Now if I had wings like an angel
O-ver these prison walls I would fly
And I’d fly to the arms of my poor darlin’
And there I’d be willing to die
Once again, the Oklahoma Historical Society has this to say…
Brumley claimed that while picking cotton, he was humming the “Prisoner’s Song” and decided it would make a great gospel tune. It took him three years to finish and was published in 1932 as “I’ll Fly Away.” Brumley had to sue the Recording Corporation of America (RCA) three times for royalties, as so many people sang the song that the company thought it was in the public domain. He also wrote “Turn Your Radio On,” which became popular among country singers. Other songs are “Jesus, Hold My Hand,” “I’ll Meet You in the Morning,” “If We Never Meet Again,” and hundreds more.
“I’ll Fly Away” took off, so to speak. It’s been recorded over hundreds of times and now appears in multiple Protestant hymnals.
Alfred Brumley’s legacy continues with the Brumley Music Company, run by his descendants.

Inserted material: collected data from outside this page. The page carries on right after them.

-- ==== Sys2Proof/Machine/Engine.lean ====
section
/-! DEFINITION. What the fixed engines of yealms and stooks share: when they work, the access check of R142, sway dependences, and the end of a descriptor list. -/

namespace Sys2Proof.Machine

/-- The run for which engine e of the engine table works (R674): in the run phase, its spar neither halted nor at the end of its list. -/
def State.engRun (s : State) (e : Nat) : Option Run :=
  match s.live with
  | some r =>
    if s.phase == 2 && (r.plan.eng e).present && !s.bit (pgSPR (64 + e)) SPR_STAT_HALTED
        && !s.bit (pgSPR (64 + e)) SPR_STAT_ENDED then some r else none
  | none => none

/-- R142: an access to a handle that the plan does not list, or of another domain; the plan fails. -/
def State.accessBad (s : State) (r : Run) (h : Nat) : Bool :=
  !r.plan.objs.any (fun u => u.handle == h) || (s.obj h).domain != r.plan.domain

/-- R330: the dependence of a marked descriptor: a token of the engine's sway link, or the completion of its earlier descriptors. -/
def State.swayMet (s : State) (e : Nat) (earlier : Bool) : State × Bool :=
  match s.swayPair e with
  | none => (s, earlier && s.acked e)
  | some _ => s.swayTake e

/-- R28, R408: the end of an engine's list. -/
def State.engEnded (s : State) (e : Nat) : State :=
  (s.wf (pgSPR (64 + e)) SPR_STAT_ENDED 1).wf (pgSPR (64 + e)) SPR_STAT_RUNNING 0

/-- One of the next `n` words that a fixed engine writes through a window goes to a bank that must wait (R175, R179, R203). -/
def State.engWaits (s : State) (b w master n : Nat) : Bool :=
  !s.storeQuiet b && (List.range n).any fun j => s.stWaits b (s.winAddr b w j) master true

/-- A fixed engine writes one word through a window at the pointer, and advances it (R187, R309). A refusal halts its spar with WHY 7 (R184). [DEDUCED, assumption log 71] -/
def State.engPut (s : State) (b w master spar : Nat) (v : BitVec 72) : State × Bool :=
  if !s.winUser b w master then ((s.stRefuse b master 2 0).haltSpar spar 7, false)
  else
    let a := s.winAddr b w 0
    match s.stDenied b a master true true with
    | some why => ((s.stRefuse b master why a).haltSpar spar 7, false)
    | none => ((s.stPut b a v).winAdvance b w, true)

/-- Words through a window, first to last, until one is refused. -/
def State.engPutAll (s : State) (b w master spar : Nat) : List (BitVec 72) → State × Bool
  | [] => (s, true)
  | v :: vs =>
    match s.engPut b w master spar v with
    | (s1, true) => s1.engPutAll b w master spar vs
    | (s1, false) => (s1, false)

end Sys2Proof.Machine
end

Last held in 2017, The Brumley Gospel Sing featured many of his songs. The “I’ll Fly Away Foundation” seeks to get children more involved in music. It provides music scholarships as well as song writing opportunities and competitions for students.
The Baptist hymnal had linked 2 Corinthians 5:8 to the song – “We are confident, I say, and willing rather to be absent from the body, and to be present with the Lord.” However, that text is only tangentially related to the song. The song has little to do with scriptures at all. In fact, the text is so generic that it could hardly be considered Christian at all. The only religious phrases are “God’s celestial shore..” (which god? where?) and repetition of the phrases “hallelujah” and “O glory” in the chorus. The imagery could be used with just about any faith. It reminds me of some of the old spirituals that had a double meaning, a life after death or a life of freedom from slavery.
But maybe that’s the song’s appeal. Its themes of universal longing apply to so many situations. The tune is catchy and easy to remember. Like so many great bluegrass hits, it leaves room for instrumental improvisation. It can be as complicated or as simple as one desires. Sure, it can get old, but so can any song played often enough. Even so, I’m sure that as long as I continue to attend jam sessions with my banjo I’ll be playing “I’ll Fly Away.”